+++ SOURCE DATA

-- ==== Sys2Proof/Laws/Within.lean ====
section
/-! SUPPORT. Laws of `Evolves` and `Within`, and of the operations that write a part of the state themselves; every other operation is put together
from these. -/

namespace Sys2Proof.Machine

/-! ### The two relations -/

theorem Signer.grows_refl (a : Signer) : a.grows a := ⟨fun _ h => h, fun h => h, fun h => h⟩

theorem Otp.grows_refl (a : Otp) : a.grows a := ⟨rfl, rfl, fun _ => Signer.grows_refl _⟩

theorem Otp.grows_trans {a b c : Otp} (h1 : a.grows b) (h2 : b.grows c) : a.grows c :=
  ⟨h2.1.trans h1.1, h2.2.1.trans h1.2.1, fun k =>
    ⟨fun j h => (h2.2.2 k).1 j ((h1.2.2 k).1 j h), fun h => (h2.2.2 k).2.1 ((h1.2.2 k).2.1 h), fun h => (h2.2.2 k).2.2 ((h1.2.2 k).2.2 h)⟩⟩

theorem Evolves.refl (s : State) : Evolves s s := ⟨rfl, List.prefix_refl _, Nat.le_refl _, Otp.grows_refl _, fun h => h⟩

theorem Evolves.trans {s t u : State} (h1 : Evolves s t) (h2 : Evolves t u) : Evolves s u :=
  ⟨h2.queue.trans h1.queue, h1.shown.trans h2.shown, Nat.le_trans h1.used h2.used, Otp.grows_trans h1.fused h2.fused, fun h => h2.form (h1.form h)⟩

theorem StatePart.same_refl (p : StatePart) (s : State) : p.same s s := by cases p <;> rfl

theorem StatePart.same_trans {p : StatePart} {s t u : State} (h1 : p.same s t) (h2 : p.same t u) : p.same s u := by
  cases p <;> exact Eq.trans h2 h1

theorem Within.refl (F : List StatePart) (s : State) : Within F s s := ⟨Evolves.refl s, fun p _ => p.same_refl s⟩

/-- A change within `F`, then one within fewer parts. -/
theorem Within.via {F G : List StatePart} {s t u : State} (h : Within G t u) (hsub : G.all F.contains = true) (h0 : Within F s t) : Within F s u := by
  refine ⟨h0.1.trans h.1, fun p hp => StatePart.same_trans (h0.2 p hp) (h.2 p ?_)⟩
  cases hg : G.contains p with
  | false => rfl
  | true =>
    have hg' : p ∈ G := by simpa using hg
    have := (List.all_eq_true.mp hsub) p hg'
    simp_all

theorem Within.mono {F G : List StatePart} {s t : State} (h : Within G s t) (hsub : G.all F.contains = true) : Within F s t := h.via hsub (Within.refl F s)

theorem Within.trans {F : List StatePart} {s t u : State} (h1 : Within F s t) (h2 : Within F t u) : Within F s u :=
  ⟨h1.1.trans h2.1, fun p hp => StatePart.same_trans (h1.2 p hp) (h2.2 p hp)⟩

/-- A change of a state's own parts: the queue, the fuses, and what was shown stay. -/
theorem Within.prim {F : List StatePart} {s t u : State} (h0 : Within F s t) (hq : u.pending = t.pending) (ho : u.out = t.out) (hf : u.fresh = t.fresh)
    (hotp : u.otp = t.otp) (hc : t.canonical = true → u.canonical = true) (hp : ∀ p, F.contains p = false → p.same t u) : Within F s u :=
  Within.trans h0 ⟨⟨hq, by rw [ho]; try exact List.prefix_refl _, by rw [hf]; try exact Nat.le_refl _, by rw [hotp]; exact Otp.grows_refl _, hc⟩, hp⟩

/-- A change of parts that hold no map of `State.canonical`. -/
theorem Within.upd {F : List StatePart} {s t u : State} (hq : u.pending = t.pending) (h0 : Within F s t) (ho : u.out = t.out) (hf : u.fresh = t.fresh)
    (hotp : u.otp = t.otp) (hc : u.canonical = t.canonical) (hp : ∀ p, F.contains p = false → p.same t u) : Within F s u :=
  Within.prim h0 hq ho hf hotp (fun h => hc.trans h) hp

/-- A fold whose every step is within `F`. -/
theorem Within.foldl {F : List StatePart} {s t : State} {α : Type} {f : State → α → State} {l : List α} (h : ∀ u x, Within F u (f u x)) (h0 : Within F s t) :
    Within F s (l.foldl f t) := by
  induction l generalizing t with
  | nil => exact h0
  | cons x l ih => exact ih (h0.trans (h t x))

/-- A fold that carries a state and something more. -/
theorem Within.foldlFst {F : List StatePart} {s : State} {α β : Type} {f : State × β → α → State × β} {l : List α} {p : State × β}
    (h : ∀ q x, Within F s q.1 → Within F s (f q x).1) (h0 : Within F s p.1) : Within F s (l.foldl f p).1 := by
  induction l generalizing p with
  | nil => exact h0
  | cons x l ih => exact ih (h p x h0)

theorem Within.foldlSnd {F : List StatePart} {s : State} {α β : Type} {f : β × State → α → β × State} {l : List α} {p : β × State}
    (h : ∀ q x, Within F s q.2 → Within F s (f q x).2) (h0 : Within F s p.2) : Within F s (l.foldl f p).2 := by
  induction l generalizing p with
  | nil => exact h0
  | cons x l ih => exact ih (h p x h0)

/-! ### States inside results -/

/-- The state that a Tolmor command's end leaves. -/
def CmdEnd.state : CmdEnd → State
  | .now _ _ s => s
  | .later _ _ s => s

/-- The state of a result, or `s` where there is none. -/
def sumState (s : State) : Nat ⊕ State → State
  | .inl _ => s
  | .inr t => t

/-- The state of a result, or `s` where there is none. -/
def optFst {α : Type} (s : State) : Option (State × α) → State
  | none => s
  | some x => x.1

/-- The state of a result, or `s` where there is none. -/
def optThird {α β : Type} (s : State) : Option (α × β × State) → State
  | none => s
  | some x => x.2.2

section
variable {F : List StatePart} {s t : State} {α β : Type}

theorem Within.now {a b : Nat} (h : Within F s t) : Within F s (CmdEnd.now a b t).state := h

theorem Within.later {k : JobKind} {r : Option (Nat × Nat)} (h : Within F s t) : Within F s (CmdEnd.later k r t).state := h

theorem Within.inl {c : Nat} : Within F s (sumState s (.inl c)) := Within.refl F s

theorem Within.inr (h : Within F s t) : Within F s (sumState s (.inr t)) := h

theorem Within.ofInr {x : Nat ⊕ State} (h : Within F s (sumState s x)) (e : x = .inr t) : Within F s t := by subst e; exact h

theorem Within.ofFst {o : State × α} {x : α} (h : Within F s o.1) (e : o = (t, x)) : Within F s t := by subst e; exact h

theorem Within.ofNow {o : CmdEnd} {a b : Nat} (h : Within F s o.state) (e : o = .now a b t) : Within F s t := by subst e; exact h

theorem Within.ofLater {o : CmdEnd} {k : JobKind} {r : Option (Nat × Nat)} (h : Within F s o.state) (e : o = .later k r t) : Within F s t := by
  subst e; exact h

theorem Within.none1 : Within F s (optFst s (none : Option (State × α))) := Within.refl F s

theorem Within.some1 {x : α} (h : Within F s t) : Within F s (optFst s (some (t, x))) := h

theorem Within.ofSome1 {o : Option (State × α)} {x : α} (h : Within F s (optFst s o)) (e : o = some (t, x)) : Within F s t := by subst e; exact h

theorem Within.none3 : Within F s (optThird s (none : Option (α × β × State))) := Within.refl F s

theorem Within.some3 {x : α} {y : β} (h : Within F s t) : Within F s (optThird s (some (x, y, t))) := h

theorem Within.ofSome3 {o : Option (α × β × State)} {x : α} {y : β} (h : Within F s (optThird s o)) (e : o = some (x, y, t)) : Within F s t := by
  subst e; exact h

end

++++++

WHAT THE TASK REQUIRES
Restate exactly the lines running from the line with "(some (x, y, t))) := h" to the end of the entries above, both ends included.

SOLUTION FOR THIS TASK
theorem Within.some3 {x : α} {y : β} (h : Within F s t) : Within F s (optThird s (some (x, y, t))) := h

theorem Within.ofSome3 {o : Option (α × β × State)} {x : α} {y : β} (h : Within F s (optThird s o)) (e : o = some (x, y, t)) : Within F s t := by
  subst e; exact h

end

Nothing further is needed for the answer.